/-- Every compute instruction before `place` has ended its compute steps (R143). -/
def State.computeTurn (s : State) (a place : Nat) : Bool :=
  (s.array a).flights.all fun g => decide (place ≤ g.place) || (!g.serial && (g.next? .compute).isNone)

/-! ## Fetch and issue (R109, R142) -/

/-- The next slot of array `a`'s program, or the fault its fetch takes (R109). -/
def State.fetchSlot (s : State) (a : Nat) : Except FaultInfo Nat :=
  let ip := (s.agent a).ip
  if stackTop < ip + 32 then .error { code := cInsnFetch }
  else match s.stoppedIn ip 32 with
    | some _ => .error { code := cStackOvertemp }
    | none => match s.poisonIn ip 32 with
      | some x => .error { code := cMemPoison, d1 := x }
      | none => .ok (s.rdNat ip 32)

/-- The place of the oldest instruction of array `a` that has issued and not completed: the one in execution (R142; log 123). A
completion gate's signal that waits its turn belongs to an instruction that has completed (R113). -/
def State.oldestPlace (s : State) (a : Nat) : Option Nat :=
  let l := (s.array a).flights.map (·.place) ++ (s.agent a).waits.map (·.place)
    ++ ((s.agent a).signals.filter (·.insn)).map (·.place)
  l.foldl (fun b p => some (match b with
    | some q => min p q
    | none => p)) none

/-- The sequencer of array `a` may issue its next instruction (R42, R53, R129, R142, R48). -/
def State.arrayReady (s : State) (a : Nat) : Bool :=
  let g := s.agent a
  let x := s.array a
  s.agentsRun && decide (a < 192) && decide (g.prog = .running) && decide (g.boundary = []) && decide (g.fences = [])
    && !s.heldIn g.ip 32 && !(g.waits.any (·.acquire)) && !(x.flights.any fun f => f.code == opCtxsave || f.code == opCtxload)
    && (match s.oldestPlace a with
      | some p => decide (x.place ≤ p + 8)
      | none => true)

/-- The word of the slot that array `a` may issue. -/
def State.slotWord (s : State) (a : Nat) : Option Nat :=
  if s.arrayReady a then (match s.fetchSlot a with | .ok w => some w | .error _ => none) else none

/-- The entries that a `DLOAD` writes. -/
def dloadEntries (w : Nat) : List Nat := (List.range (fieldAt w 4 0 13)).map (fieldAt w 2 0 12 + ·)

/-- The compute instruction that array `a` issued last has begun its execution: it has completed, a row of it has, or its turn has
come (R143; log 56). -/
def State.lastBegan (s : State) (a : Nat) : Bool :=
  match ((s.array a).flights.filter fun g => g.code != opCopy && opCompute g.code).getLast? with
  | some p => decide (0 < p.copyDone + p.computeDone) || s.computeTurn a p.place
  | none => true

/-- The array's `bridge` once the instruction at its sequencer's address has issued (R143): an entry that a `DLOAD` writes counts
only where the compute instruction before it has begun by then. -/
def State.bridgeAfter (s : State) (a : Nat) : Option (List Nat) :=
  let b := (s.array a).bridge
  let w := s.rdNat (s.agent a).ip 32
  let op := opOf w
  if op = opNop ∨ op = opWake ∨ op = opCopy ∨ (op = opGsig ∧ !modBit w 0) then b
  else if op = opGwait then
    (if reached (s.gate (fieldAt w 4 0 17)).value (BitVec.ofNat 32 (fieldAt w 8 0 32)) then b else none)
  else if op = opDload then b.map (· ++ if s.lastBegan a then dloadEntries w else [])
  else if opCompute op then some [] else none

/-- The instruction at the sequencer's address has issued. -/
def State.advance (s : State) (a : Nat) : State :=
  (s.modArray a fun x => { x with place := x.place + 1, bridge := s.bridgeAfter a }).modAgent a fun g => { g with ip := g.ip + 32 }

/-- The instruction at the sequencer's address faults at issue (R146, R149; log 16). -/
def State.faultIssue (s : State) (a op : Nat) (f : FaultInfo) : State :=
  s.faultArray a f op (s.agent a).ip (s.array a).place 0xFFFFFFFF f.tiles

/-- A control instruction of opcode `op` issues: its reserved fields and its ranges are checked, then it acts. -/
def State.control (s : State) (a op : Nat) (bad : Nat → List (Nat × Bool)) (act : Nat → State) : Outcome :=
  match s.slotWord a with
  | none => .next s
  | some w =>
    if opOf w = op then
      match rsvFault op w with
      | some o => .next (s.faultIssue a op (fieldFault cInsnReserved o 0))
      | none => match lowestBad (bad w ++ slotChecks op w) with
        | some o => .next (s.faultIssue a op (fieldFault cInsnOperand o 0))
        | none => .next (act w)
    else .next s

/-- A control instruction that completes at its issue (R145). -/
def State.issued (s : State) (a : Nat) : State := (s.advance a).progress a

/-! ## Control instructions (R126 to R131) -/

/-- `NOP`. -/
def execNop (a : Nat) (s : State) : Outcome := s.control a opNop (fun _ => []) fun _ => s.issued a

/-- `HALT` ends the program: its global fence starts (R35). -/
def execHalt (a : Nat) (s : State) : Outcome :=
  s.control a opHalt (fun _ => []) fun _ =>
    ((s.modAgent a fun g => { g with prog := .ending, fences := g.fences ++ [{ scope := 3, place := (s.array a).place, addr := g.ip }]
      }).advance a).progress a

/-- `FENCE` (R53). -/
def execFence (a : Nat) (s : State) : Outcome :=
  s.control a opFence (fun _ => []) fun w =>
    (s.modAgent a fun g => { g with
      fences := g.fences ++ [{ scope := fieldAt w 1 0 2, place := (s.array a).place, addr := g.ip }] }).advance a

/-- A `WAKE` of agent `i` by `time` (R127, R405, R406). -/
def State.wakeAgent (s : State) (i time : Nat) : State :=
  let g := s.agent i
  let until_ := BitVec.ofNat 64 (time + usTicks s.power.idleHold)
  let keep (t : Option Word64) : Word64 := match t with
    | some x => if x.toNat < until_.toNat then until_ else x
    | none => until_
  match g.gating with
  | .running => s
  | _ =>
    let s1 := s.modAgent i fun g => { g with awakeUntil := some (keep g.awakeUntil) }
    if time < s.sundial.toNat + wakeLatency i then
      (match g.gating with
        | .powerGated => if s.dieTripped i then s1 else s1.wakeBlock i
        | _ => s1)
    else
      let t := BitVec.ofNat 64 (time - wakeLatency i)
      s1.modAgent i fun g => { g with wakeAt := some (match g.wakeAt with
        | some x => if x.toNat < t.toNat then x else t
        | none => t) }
────────
■ Task objective ■
Exact copies of the line containing "let t := BitVec.ofNat" and of every line after it through the end of the entries are all that should be output.

■ Task answer ■
      let t := BitVec.ofNat 64 (time - wakeLatency i)
      s1.modAgent i fun g => { g with wakeAt := some (match g.wakeAt with
        | some x => if x.toNat < t.toNat then x else t
        | none => t) }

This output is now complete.